──────── DATA FOR REVIEW ────────

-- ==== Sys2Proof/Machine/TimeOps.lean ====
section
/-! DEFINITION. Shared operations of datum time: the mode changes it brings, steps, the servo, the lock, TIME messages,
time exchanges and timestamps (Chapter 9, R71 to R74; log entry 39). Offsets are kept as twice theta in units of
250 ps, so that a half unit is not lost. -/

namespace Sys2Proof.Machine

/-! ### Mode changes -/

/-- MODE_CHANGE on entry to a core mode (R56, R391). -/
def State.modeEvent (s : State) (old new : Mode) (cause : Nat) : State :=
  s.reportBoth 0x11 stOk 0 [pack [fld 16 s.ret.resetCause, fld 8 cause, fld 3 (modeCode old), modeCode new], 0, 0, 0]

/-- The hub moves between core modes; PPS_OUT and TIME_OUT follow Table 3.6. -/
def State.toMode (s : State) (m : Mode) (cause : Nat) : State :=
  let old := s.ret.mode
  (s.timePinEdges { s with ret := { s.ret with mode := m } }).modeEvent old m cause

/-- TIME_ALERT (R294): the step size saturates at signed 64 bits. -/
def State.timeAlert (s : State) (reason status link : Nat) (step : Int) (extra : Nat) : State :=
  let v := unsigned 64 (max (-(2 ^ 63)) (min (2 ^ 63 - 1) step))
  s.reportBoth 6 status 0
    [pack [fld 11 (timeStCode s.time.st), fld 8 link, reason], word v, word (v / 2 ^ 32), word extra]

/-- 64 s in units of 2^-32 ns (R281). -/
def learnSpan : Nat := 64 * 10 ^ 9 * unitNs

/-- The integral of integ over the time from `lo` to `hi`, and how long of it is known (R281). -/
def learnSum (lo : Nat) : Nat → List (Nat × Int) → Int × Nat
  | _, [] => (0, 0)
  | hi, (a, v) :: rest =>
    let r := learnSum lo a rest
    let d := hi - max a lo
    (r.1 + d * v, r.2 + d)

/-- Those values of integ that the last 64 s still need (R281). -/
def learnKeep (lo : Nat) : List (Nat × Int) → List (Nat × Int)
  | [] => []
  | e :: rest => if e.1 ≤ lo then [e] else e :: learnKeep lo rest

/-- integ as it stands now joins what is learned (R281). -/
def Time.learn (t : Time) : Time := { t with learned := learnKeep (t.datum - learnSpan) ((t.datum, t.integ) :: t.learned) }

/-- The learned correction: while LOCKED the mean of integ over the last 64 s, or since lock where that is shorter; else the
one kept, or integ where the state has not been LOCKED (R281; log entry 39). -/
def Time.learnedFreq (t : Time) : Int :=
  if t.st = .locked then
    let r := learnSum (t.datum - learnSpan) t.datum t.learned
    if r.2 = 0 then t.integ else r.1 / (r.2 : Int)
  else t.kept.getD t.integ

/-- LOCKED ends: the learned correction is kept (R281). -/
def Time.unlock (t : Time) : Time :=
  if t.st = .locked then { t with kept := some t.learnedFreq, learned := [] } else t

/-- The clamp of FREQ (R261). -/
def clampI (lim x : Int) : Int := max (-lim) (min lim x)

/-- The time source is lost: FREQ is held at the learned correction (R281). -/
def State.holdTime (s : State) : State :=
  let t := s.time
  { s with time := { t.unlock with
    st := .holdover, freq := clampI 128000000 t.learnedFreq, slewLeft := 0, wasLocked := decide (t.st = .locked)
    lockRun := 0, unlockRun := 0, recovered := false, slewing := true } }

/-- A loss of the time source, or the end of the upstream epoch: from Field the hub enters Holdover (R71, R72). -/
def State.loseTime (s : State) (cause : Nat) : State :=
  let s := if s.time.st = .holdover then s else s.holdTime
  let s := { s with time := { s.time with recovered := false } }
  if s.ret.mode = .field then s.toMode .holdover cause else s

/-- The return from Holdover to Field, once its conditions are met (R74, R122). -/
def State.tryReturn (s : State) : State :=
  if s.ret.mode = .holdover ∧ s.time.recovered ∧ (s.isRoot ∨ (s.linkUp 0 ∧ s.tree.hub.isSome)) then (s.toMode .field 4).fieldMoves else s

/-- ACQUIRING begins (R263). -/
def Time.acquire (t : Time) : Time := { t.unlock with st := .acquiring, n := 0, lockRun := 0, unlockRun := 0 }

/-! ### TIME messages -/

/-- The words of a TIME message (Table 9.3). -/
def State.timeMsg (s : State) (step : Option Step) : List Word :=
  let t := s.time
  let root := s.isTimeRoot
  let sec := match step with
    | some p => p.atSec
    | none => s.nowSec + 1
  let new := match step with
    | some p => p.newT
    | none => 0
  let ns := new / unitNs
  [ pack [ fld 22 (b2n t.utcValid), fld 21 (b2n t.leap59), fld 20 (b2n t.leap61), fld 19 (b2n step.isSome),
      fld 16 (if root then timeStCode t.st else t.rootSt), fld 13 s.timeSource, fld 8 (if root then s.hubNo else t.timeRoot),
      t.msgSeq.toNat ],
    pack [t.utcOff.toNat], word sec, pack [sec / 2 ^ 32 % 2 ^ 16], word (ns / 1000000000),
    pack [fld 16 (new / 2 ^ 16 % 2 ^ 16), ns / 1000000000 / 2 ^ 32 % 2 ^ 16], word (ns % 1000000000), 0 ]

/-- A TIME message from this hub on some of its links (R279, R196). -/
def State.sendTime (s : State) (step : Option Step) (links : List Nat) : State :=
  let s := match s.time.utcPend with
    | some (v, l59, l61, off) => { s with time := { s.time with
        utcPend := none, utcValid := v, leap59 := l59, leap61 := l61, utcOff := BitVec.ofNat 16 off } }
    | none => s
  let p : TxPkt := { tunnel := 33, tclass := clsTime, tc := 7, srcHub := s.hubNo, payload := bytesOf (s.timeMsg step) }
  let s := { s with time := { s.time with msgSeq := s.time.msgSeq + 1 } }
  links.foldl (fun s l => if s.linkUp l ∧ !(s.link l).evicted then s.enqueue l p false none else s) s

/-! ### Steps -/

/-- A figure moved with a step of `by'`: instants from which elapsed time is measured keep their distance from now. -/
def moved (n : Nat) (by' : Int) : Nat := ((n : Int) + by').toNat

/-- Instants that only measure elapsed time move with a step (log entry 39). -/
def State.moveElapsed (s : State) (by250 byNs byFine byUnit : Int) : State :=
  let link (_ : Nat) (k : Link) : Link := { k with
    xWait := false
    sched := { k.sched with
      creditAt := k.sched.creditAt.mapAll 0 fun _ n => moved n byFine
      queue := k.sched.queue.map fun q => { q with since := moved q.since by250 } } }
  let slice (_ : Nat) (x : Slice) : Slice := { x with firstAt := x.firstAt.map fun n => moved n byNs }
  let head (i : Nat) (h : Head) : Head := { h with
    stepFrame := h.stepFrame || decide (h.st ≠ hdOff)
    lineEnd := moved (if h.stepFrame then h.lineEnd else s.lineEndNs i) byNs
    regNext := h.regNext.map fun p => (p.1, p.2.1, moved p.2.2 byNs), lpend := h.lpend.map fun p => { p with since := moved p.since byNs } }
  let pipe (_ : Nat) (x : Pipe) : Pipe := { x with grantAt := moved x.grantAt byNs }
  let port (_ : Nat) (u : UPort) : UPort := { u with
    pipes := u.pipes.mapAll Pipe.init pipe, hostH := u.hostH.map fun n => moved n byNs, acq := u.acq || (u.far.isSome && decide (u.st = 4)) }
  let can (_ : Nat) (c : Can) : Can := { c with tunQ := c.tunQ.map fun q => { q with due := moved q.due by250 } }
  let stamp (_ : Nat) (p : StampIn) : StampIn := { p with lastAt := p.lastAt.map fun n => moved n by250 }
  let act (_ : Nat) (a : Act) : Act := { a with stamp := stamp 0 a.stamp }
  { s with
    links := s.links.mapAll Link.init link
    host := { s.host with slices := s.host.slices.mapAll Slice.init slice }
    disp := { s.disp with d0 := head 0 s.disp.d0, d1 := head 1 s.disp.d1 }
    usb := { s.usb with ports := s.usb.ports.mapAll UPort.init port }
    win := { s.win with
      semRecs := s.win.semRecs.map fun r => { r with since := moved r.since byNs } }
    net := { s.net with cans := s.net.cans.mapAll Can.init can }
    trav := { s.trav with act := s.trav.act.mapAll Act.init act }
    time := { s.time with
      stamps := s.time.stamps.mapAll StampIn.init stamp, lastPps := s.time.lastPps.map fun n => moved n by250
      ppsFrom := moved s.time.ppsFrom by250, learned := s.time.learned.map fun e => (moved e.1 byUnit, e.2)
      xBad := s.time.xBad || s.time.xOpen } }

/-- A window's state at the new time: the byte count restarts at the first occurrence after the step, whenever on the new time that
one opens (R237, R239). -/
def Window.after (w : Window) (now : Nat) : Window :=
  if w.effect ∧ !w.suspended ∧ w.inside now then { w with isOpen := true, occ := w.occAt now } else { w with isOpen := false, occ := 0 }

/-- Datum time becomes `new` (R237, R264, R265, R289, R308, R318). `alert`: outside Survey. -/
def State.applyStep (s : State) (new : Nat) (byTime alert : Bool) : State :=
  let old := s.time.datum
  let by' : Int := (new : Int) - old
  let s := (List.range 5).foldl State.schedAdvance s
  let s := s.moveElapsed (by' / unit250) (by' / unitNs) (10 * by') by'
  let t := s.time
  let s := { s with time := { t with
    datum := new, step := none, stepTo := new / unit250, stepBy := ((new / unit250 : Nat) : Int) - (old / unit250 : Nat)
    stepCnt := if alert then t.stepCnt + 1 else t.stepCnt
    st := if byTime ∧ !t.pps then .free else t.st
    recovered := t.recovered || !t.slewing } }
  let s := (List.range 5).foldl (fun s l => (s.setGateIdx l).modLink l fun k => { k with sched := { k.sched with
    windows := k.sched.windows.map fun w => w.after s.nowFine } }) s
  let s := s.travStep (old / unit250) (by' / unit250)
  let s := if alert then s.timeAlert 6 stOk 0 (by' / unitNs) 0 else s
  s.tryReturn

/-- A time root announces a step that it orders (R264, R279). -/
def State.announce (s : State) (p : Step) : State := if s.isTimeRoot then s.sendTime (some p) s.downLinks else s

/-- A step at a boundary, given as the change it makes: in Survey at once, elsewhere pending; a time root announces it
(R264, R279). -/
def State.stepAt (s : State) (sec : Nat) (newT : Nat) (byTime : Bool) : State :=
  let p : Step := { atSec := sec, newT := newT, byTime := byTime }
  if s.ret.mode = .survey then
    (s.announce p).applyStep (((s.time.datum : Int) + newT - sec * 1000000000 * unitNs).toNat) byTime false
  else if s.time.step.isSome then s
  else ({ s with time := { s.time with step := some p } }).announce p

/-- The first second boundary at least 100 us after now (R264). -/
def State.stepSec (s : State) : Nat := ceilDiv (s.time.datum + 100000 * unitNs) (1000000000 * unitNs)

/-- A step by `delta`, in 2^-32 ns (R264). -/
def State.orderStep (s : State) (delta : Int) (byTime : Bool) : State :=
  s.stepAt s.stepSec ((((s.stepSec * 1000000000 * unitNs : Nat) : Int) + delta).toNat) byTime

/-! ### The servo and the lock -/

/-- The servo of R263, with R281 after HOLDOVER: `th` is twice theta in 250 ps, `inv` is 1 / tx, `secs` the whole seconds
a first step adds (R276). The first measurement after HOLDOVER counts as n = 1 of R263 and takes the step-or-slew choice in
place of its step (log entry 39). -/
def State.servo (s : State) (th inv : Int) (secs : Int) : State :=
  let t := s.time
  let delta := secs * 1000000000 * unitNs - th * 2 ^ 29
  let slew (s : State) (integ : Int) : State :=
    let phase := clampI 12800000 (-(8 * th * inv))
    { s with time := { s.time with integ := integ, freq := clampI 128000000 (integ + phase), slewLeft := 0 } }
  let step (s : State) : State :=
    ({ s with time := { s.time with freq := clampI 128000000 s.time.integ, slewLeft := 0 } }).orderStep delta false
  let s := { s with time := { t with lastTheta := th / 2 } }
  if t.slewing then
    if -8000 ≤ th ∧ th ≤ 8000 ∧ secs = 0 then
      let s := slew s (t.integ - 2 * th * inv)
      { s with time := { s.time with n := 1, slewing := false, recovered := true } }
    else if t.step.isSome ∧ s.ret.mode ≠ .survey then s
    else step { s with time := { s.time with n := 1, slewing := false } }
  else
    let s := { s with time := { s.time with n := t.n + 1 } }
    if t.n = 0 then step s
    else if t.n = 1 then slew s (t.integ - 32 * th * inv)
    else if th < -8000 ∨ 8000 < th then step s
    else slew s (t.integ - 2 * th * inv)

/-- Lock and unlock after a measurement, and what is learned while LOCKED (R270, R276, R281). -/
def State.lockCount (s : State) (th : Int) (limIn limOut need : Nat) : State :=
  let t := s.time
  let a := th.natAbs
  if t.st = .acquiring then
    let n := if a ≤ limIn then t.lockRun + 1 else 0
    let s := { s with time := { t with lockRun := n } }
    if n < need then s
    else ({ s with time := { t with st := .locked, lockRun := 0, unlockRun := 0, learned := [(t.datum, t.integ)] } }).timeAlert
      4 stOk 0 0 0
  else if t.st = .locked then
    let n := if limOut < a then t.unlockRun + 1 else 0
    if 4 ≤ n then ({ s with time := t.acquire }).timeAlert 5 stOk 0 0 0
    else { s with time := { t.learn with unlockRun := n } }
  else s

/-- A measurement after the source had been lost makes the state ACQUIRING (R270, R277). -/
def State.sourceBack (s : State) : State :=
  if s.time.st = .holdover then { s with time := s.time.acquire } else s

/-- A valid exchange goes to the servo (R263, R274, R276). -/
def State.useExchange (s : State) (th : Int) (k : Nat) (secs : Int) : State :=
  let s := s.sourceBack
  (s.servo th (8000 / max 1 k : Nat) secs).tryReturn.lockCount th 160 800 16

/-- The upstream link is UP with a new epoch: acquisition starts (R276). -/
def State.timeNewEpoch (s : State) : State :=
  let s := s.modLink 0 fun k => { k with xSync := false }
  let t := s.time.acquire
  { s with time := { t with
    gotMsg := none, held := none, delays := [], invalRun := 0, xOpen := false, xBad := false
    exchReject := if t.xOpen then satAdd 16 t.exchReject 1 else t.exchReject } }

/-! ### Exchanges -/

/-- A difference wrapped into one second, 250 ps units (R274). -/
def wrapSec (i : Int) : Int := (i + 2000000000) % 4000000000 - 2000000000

────────

- _WORK ORDER_: Using the records above, copy word for word the line with "a step (log entry 39). -/", the line with "let stamp (_", and every line between them.

- _RESPONSE TO THIS TASK_:
/-- Instants that only measure elapsed time move with a step (log entry 39). -/
def State.moveElapsed (s : State) (by250 byNs byFine byUnit : Int) : State :=
  let link (_ : Nat) (k : Link) : Link := { k with
    xWait := false
    sched := { k.sched with
      creditAt := k.sched.creditAt.mapAll 0 fun _ n => moved n byFine
      queue := k.sched.queue.map fun q => { q with since := moved q.since by250 } } }
  let slice (_ : Nat) (x : Slice) : Slice := { x with firstAt := x.firstAt.map fun n => moved n byNs }
  let head (i : Nat) (h : Head) : Head := { h with
    stepFrame := h.stepFrame || decide (h.st ≠ hdOff)
    lineEnd := moved (if h.stepFrame then h.lineEnd else s.lineEndNs i) byNs
    regNext := h.regNext.map fun p => (p.1, p.2.1, moved p.2.2 byNs), lpend := h.lpend.map fun p => { p with since := moved p.since byNs } }
  let pipe (_ : Nat) (x : Pipe) : Pipe := { x with grantAt := moved x.grantAt byNs }
  let port (_ : Nat) (u : UPort) : UPort := { u with
    pipes := u.pipes.mapAll Pipe.init pipe, hostH := u.hostH.map fun n => moved n byNs, acq := u.acq || (u.far.isSome && decide (u.st = 4)) }
  let can (_ : Nat) (c : Can) : Can := { c with tunQ := c.tunQ.map fun q => { q with due := moved q.due by250 } }
  let stamp (_ : Nat) (p : StampIn) : StampIn := { p with lastAt := p.lastAt.map fun n => moved n by250 }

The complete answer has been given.